WHAT YOU HAVE TO DO:
Print, exactly as given, each line of the data from the line containing "def streamStateCode : StreamSt → Nat" up to and including its last line.

EXCERPTED DATA:
/-- A hart gives rd its result and goes on; x0 discards it (R302). -/
def gives (u : State) (rd : RegX) (w : Word) : State := u.setHx { u.hx.setX rd w with pc := u.hx.pc + 4 }
/-- The mode that takes an exception of a hart: M mode its own; else S, and from VS or VU mode VS, as far as medeleg (0x302) and hedeleg (0x602) name
the cause (R299; log 8). -/
def exceptTo (h : Hart) (cause : Nat) : HartMode :=
  if h.mode = .m ∨ (mget 0 h.csrs 0x302).getLsbD cause = false then .m
  else if (h.mode = .vs ∨ h.mode = .vu) ∧ (mget 0 h.csrs 0x602).getLsbD cause = true then .vs
  else .s
/-- A hart takes an exception (R299): the mode that takes it saves the instruction's address, the cause and the value, saves and clears the interrupt
enable, and goes on at its handler; hstatus says to S mode whether a virtual mode was left (log 8). -/
def excepts (s : State) (cause : Nat) (tval : Word) (code : Option Nat) : State :=
  let h := { s.hx with senxcause := (code.map (BitVec.ofNat 8)).getD s.hx.senxcause, sending := none, wait_ := none, woken := none }
  let saved := fun (r : SRegs) => { r with epc := h.pc, cause := BitVec.ofNat 64 cause, tval := tval, prev := h.mode, pie := r.ie, ie := false }
  let spv : Word := if h.mode = .vs ∨ h.mode = .vu then 0x80 else 0
  match exceptTo s.hx cause with
  | .m => s.setHx { h with mregs := saved h.mregs, mode := .m, pc := h.mregs.tvec &&& ~~~3 }
  | .vs => s.setHx { h with vsregs := saved h.vsregs, mode := .vs, pc := h.vsregs.tvec &&& ~~~3 }
  | .s | .u | .vu => s.setHx { h with
      sregs := saved h.sregs, mode := .s, pc := h.sregs.tvec &&& ~~~3
      csrs := mset 0 h.csrs 0x600 ((mget 0 h.csrs 0x600 &&& ~~~0x80) ||| spv) }

/-- Every buffered store of the four contexts of some cells of s is performed in t: the buffers are empty, and, where no line of theirs lies in a
staging slot, each byte is that of a buffer that covers it, or as before. -/
def storesPerformed (s t : State) (cells : List Nat) : Prop :=
  (∀ c ∈ cells, ∀ k < 4, (t.ctx c k).sb = [])
    ∧ ((∀ c ∈ cells, ∀ k < 4, ∀ e ∈ (s.ctx c k).sb, s.slotPages e.line = []) →
      ∀ x, (t.latest x = s.latest x ∧ ∀ c ∈ cells, ∀ k < 4, buffered (s.ctx c k).sb x = none)
        ∨ ∃ c ∈ cells, ∃ k < 4, buffered (s.ctx c k).sb x = some (t.latest x))

/-- The slot at which an engine goes on sequentially after the instruction it stopped at (R168, R205): behind its one or two lanes, or after an
illegal line at the next line. -/
def slotAfter (c : EngC) : Slot := if c.code = 2 then lineSlot c.pc + 8 else c.pc + if c.two then 2 else 1

/-- The physical address of every byte of an area, in order, from its translated pieces (R348). -/
def areaAddrs (ps : List (Loc × Nat)) : List Nat := ps.flatMap fun p => (List.range p.2).map fun i => p.1.pa + i

/-- The code of an engine's state in ENG (R351). -/
def engineCode : EngSt → Nat
  | .notStarted => 0
  | .running => 1
  | .faulted => 2
  | .ended => 3
/-- The code of a stream's state in its block (R350). -/
def streamStateCode : StreamSt → Nat
  | .closed => 0
  | .opened => 1
  | .closing => 2
/-- The record or parcel of 64 bytes at a place of an area. -/
def recordAt (b : List Byte) (o : Nat) : Vec := BitVec.ofNat 512 (bnat b o 64)

/-- An area holds engine e of a context (R351), numbered as ENG numbers it: its program counter, its state, its fault code and its held record. -/
def engineIn (b : List Byte) (e : EngC) (n : Nat) : Prop :=
  BitVec.ofNat 55 (bnat b (8 + 8 * n) 8) = e.pc ∧ nbits (2 * n) 2 (bnat b 7 1) = engineCode e.st ∧ bnat b (48 + n) 1 = e.code.toNat
    ∧ nbits n 1 (bnat b 53 1) = e.held.isSome.toNat ∧ ∀ r, e.held = some r → recordAt b (0x3A00 + 64 * n) = r

/-- An area holds a stream of a context (R350): its state, and unless it is closed its descriptor, its counts, its entries and their scale words. -/
def streamIn (b : List Byte) (t : Stream) (n : Nat) : Prop :=
  let o := 0x1200 + 640 * n
  bnat b (o + 38) 1 = streamStateCode t.st
    ∧ (t.st ≠ .closed → BitVec.ofNat 256 (bnat b o 32) = t.desc ∧ bnat b (o + 32) 2 = t.next.toNat ∧ bnat b (o + 34) 2 = t.head.toNat
      ∧ bnat b (o + 36) 2 = t.tail.toNat
      ∧ ∀ (i : Nat) (e : Entry), i < 8 → t.entries[i]? = some e →
          recordAt b (o + 128 + 64 * ((t.head.toNat + i) % 8)) = e.data
          ∧ ∀ w, e.scale = .word w → bnat b (o + 64 + 4 * ((t.head.toNat + i) % 8)) 4 = w.toNat)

RESPONSE:
def streamStateCode : StreamSt → Nat
  | .closed => 0
  | .opened => 1
  | .closing => 2
/-- The record or parcel of 64 bytes at a place of an area. -/
def recordAt (b : List Byte) (o : Nat) : Vec := BitVec.ofNat 512 (bnat b o 64)

/-- An area holds engine e of a context (R351), numbered as ENG numbers it: its program counter, its state, its fault code and its held record. -/
def engineIn (b : List Byte) (e : EngC) (n : Nat) : Prop :=
  BitVec.ofNat 55 (bnat b (8 + 8 * n) 8) = e.pc ∧ nbits (2 * n) 2 (bnat b 7 1) = engineCode e.st ∧ bnat b (48 + n) 1 = e.code.toNat
    ∧ nbits n 1 (bnat b 53 1) = e.held.isSome.toNat ∧ ∀ r, e.held = some r → recordAt b (0x3A00 + 64 * n) = r

/-- An area holds a stream of a context (R350): its state, and unless it is closed its descriptor, its counts, its entries and their scale words. -/
def streamIn (b : List Byte) (t : Stream) (n : Nat) : Prop :=
  let o := 0x1200 + 640 * n
  bnat b (o + 38) 1 = streamStateCode t.st
    ∧ (t.st ≠ .closed → BitVec.ofNat 256 (bnat b o 32) = t.desc ∧ bnat b (o + 32) 2 = t.next.toNat ∧ bnat b (o + 34) 2 = t.head.toNat
      ∧ bnat b (o + 36) 2 = t.tail.toNat
      ∧ ∀ (i : Nat) (e : Entry), i < 8 → t.entries[i]? = some e →
          recordAt b (o + 128 + 64 * ((t.head.toNat + i) % 8)) = e.data
          ∧ ∀ w, e.scale = .word w → bnat b (o + 64 + 4 * ((t.head.toNat + i) % 8)) 4 = w.toNat)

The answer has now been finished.